◆ Work to complete
From the records, pick out and copy each line containing "property".

◆ Available records
══════════════════════════════
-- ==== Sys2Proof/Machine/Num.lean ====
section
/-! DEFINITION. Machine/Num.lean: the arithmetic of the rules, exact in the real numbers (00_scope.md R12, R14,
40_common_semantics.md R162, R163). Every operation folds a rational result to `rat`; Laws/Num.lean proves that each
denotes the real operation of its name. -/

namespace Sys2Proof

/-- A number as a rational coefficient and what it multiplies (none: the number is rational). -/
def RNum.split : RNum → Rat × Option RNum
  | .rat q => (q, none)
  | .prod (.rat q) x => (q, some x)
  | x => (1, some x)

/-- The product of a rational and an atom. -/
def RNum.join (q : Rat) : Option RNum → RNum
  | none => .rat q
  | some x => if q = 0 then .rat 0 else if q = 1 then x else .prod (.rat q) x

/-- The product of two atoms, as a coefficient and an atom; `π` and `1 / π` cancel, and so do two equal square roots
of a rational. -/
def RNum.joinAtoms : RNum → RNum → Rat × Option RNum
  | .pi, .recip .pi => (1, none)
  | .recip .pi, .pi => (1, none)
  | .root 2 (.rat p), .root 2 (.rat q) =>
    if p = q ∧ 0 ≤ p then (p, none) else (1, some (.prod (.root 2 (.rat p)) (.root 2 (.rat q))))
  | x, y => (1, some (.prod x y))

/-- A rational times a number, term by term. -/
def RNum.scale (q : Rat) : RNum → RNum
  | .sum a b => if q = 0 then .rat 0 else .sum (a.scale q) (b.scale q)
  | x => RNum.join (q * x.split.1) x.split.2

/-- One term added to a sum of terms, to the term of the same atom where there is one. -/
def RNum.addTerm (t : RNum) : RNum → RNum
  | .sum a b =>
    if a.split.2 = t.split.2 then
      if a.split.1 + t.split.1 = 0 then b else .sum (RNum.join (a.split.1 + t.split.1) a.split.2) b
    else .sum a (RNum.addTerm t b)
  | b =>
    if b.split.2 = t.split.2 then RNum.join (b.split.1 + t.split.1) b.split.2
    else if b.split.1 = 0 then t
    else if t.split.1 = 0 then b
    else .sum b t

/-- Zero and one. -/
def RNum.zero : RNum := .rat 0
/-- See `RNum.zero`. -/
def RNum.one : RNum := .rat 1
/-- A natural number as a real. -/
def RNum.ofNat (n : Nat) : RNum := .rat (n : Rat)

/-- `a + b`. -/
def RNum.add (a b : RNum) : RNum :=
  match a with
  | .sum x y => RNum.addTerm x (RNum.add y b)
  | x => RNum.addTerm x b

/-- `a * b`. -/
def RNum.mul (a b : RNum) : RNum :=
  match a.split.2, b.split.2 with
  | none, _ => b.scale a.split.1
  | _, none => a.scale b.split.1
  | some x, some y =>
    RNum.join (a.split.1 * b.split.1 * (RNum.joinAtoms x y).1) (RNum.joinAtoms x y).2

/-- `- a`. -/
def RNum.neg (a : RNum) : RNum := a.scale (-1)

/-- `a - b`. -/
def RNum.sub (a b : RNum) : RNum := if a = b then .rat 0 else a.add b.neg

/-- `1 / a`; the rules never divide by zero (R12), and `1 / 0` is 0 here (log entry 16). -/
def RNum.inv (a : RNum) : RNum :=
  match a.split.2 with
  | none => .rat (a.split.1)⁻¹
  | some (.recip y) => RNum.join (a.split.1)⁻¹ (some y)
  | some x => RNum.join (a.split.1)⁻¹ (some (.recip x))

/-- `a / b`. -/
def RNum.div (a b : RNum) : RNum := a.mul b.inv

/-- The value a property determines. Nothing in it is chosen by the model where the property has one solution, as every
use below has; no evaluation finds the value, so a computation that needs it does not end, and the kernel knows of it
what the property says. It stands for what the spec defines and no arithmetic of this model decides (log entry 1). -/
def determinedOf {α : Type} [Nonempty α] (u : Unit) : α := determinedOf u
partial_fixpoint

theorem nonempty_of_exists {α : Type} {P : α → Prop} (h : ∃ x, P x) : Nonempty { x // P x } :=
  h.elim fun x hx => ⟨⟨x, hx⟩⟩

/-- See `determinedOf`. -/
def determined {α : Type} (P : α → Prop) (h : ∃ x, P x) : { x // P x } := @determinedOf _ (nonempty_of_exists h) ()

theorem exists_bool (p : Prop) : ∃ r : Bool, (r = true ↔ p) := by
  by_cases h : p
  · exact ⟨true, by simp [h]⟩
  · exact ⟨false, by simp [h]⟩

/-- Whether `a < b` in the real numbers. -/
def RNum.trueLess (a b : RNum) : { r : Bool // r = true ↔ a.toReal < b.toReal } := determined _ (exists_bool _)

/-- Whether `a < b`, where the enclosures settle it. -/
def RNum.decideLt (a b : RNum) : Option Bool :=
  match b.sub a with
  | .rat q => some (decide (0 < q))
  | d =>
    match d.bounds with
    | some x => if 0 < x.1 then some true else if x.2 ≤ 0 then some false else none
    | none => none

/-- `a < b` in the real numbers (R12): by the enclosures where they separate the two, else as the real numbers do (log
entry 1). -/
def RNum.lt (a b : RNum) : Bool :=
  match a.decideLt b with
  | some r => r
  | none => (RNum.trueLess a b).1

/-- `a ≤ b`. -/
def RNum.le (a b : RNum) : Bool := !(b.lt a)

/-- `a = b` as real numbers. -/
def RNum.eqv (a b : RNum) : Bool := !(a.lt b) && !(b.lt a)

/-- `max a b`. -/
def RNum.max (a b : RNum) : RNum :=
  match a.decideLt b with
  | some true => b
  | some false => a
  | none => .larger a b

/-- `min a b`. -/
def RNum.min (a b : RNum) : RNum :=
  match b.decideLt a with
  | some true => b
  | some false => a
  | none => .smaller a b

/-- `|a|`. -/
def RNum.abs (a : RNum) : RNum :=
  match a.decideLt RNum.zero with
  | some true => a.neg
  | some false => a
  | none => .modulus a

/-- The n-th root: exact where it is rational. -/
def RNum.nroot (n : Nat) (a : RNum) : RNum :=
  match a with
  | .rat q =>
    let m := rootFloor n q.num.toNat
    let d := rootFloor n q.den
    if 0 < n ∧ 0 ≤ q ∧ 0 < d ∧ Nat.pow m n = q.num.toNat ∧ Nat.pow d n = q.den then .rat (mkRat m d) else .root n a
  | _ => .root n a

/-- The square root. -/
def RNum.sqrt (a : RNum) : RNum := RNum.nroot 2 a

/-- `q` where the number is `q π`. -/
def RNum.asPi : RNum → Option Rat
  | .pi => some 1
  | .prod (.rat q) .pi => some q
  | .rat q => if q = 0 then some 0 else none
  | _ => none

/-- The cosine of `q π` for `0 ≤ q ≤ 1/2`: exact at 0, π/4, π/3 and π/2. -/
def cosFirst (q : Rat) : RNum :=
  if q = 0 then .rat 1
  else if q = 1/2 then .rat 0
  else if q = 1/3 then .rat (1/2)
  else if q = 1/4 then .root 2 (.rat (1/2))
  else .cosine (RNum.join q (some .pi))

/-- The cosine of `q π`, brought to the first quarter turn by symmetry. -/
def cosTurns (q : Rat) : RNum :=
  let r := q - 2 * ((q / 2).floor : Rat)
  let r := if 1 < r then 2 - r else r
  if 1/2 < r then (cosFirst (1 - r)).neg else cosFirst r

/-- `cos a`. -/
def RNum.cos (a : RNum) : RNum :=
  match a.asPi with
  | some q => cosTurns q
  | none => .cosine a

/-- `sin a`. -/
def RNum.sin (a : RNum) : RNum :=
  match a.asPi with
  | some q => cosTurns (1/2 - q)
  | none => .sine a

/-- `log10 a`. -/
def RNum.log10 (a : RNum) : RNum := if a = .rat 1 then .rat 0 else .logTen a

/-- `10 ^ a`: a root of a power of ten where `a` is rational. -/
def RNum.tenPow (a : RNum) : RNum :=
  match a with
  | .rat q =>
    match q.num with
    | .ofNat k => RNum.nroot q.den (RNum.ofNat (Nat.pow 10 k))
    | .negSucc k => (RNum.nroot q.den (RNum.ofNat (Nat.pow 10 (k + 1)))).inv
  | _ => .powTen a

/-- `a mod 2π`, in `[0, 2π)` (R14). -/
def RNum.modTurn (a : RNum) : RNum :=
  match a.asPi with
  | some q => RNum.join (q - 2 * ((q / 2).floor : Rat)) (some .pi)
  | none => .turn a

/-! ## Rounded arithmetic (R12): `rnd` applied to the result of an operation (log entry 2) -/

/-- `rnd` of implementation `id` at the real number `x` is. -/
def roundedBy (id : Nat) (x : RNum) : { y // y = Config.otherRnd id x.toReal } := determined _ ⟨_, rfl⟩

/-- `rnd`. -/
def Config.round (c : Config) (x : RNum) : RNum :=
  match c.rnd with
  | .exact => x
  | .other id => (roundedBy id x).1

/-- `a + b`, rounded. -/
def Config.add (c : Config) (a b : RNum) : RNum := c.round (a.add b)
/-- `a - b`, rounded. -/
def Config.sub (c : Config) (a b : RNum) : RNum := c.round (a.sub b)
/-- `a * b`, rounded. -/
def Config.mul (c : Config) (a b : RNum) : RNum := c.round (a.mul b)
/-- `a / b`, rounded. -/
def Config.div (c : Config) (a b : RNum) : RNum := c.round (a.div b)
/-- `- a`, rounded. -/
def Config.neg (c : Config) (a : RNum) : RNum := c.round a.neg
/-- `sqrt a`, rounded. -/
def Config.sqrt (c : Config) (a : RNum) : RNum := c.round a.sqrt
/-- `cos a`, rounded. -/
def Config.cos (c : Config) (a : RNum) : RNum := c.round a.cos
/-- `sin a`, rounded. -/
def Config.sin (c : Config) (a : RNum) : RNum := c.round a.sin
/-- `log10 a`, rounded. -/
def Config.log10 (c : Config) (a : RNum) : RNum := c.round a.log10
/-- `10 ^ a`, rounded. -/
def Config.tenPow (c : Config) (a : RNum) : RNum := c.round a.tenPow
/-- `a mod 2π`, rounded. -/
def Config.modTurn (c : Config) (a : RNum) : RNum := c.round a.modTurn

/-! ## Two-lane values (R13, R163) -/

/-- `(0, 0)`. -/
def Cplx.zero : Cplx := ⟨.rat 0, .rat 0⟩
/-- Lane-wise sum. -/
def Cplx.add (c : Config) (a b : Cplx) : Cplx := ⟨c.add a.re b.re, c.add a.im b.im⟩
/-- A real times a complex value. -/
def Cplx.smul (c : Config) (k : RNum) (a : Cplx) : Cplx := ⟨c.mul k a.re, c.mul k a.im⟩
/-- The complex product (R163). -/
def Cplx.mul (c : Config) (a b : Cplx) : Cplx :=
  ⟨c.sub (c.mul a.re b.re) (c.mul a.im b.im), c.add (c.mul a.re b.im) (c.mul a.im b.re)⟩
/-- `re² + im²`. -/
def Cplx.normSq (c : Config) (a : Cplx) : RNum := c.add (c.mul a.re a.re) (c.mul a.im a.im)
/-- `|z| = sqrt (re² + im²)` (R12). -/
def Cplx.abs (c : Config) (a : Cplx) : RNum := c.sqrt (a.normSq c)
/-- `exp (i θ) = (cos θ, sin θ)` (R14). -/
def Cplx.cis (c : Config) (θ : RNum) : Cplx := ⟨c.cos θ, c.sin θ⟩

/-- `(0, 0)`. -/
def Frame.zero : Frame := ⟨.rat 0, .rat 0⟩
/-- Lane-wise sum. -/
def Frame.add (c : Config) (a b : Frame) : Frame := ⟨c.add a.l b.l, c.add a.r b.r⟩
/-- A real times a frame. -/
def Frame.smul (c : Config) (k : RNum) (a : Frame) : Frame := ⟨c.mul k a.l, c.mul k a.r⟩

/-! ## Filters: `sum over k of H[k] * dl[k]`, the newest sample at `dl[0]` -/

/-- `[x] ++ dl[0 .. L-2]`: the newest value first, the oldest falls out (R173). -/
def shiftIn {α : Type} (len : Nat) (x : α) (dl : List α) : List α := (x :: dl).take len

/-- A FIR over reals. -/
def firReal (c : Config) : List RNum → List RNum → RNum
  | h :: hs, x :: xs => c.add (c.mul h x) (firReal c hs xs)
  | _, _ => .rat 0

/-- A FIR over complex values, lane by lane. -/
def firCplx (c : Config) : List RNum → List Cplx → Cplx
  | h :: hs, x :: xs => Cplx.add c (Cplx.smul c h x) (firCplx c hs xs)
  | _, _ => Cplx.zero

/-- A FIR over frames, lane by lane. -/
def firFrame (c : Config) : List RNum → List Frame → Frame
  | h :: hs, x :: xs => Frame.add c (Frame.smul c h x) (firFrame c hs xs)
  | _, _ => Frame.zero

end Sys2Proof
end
══════════════════════════════
◆ Reply to the task
/-- The value a property determines. Nothing in it is chosen by the model where the property has one solution, as every
what the property says. It stands for what the spec defines and no arithmetic of this model decides (log entry 1). -/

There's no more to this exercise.